:: Activity ::
Lines below starting with the line with "(R70, log 1). -/" and going on through the line with "if agentPumpOn s.pass" must be output exactly; the rest of the records must be left out.

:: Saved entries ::
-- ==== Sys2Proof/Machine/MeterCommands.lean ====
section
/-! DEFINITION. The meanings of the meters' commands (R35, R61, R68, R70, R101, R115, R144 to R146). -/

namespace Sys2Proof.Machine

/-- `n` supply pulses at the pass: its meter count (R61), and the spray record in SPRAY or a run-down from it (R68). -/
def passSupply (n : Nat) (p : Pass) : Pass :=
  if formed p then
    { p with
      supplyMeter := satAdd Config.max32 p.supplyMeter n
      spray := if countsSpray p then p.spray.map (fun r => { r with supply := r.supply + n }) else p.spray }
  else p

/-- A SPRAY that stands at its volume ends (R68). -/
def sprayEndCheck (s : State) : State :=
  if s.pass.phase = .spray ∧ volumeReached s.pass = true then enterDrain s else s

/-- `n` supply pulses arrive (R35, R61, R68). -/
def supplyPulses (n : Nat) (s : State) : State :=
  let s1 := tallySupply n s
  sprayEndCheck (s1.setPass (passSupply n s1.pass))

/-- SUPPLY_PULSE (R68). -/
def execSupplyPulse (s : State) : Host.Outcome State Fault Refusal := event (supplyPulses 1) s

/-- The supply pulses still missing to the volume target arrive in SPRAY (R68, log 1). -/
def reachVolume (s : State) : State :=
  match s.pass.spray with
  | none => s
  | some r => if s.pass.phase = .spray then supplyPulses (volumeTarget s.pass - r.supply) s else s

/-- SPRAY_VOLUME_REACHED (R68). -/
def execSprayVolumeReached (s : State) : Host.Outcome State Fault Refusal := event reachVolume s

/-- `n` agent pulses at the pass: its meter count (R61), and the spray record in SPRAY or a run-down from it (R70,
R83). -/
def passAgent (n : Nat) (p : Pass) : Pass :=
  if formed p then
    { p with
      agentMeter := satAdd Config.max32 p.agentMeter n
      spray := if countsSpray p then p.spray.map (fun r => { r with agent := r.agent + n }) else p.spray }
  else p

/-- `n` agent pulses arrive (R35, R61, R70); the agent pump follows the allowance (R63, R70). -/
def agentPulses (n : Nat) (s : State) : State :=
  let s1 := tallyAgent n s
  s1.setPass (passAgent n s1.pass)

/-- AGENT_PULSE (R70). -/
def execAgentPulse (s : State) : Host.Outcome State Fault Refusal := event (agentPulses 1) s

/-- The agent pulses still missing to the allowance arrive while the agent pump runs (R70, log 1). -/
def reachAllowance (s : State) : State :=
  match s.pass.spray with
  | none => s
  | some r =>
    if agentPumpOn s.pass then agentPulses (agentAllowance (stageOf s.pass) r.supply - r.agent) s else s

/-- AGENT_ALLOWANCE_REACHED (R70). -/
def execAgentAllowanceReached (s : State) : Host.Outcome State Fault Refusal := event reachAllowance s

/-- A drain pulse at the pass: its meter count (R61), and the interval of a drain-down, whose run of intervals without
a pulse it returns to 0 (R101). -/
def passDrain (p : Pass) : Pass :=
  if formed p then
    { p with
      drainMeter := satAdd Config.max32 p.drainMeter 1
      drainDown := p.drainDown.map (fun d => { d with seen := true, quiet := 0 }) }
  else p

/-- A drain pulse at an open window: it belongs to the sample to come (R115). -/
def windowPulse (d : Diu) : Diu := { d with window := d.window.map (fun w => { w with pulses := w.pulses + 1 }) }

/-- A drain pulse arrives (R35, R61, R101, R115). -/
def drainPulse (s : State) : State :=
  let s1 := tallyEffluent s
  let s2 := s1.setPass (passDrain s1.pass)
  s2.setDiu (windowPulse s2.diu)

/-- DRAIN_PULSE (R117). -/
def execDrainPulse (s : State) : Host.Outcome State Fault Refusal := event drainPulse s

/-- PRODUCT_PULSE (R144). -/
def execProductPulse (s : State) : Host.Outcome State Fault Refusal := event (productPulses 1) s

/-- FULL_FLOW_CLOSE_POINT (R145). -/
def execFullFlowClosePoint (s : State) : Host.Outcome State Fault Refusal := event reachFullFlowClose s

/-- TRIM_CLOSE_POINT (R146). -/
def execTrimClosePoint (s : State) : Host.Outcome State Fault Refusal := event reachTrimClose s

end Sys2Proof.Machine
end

:: Exercise output ::
/-- The agent pulses still missing to the allowance arrive while the agent pump runs (R70, log 1). -/
def reachAllowance (s : State) : State :=
  match s.pass.spray with
  | none => s
  | some r =>
    if agentPumpOn s.pass then agentPulses (agentAllowance (stageOf s.pass) r.supply - r.agent) s else s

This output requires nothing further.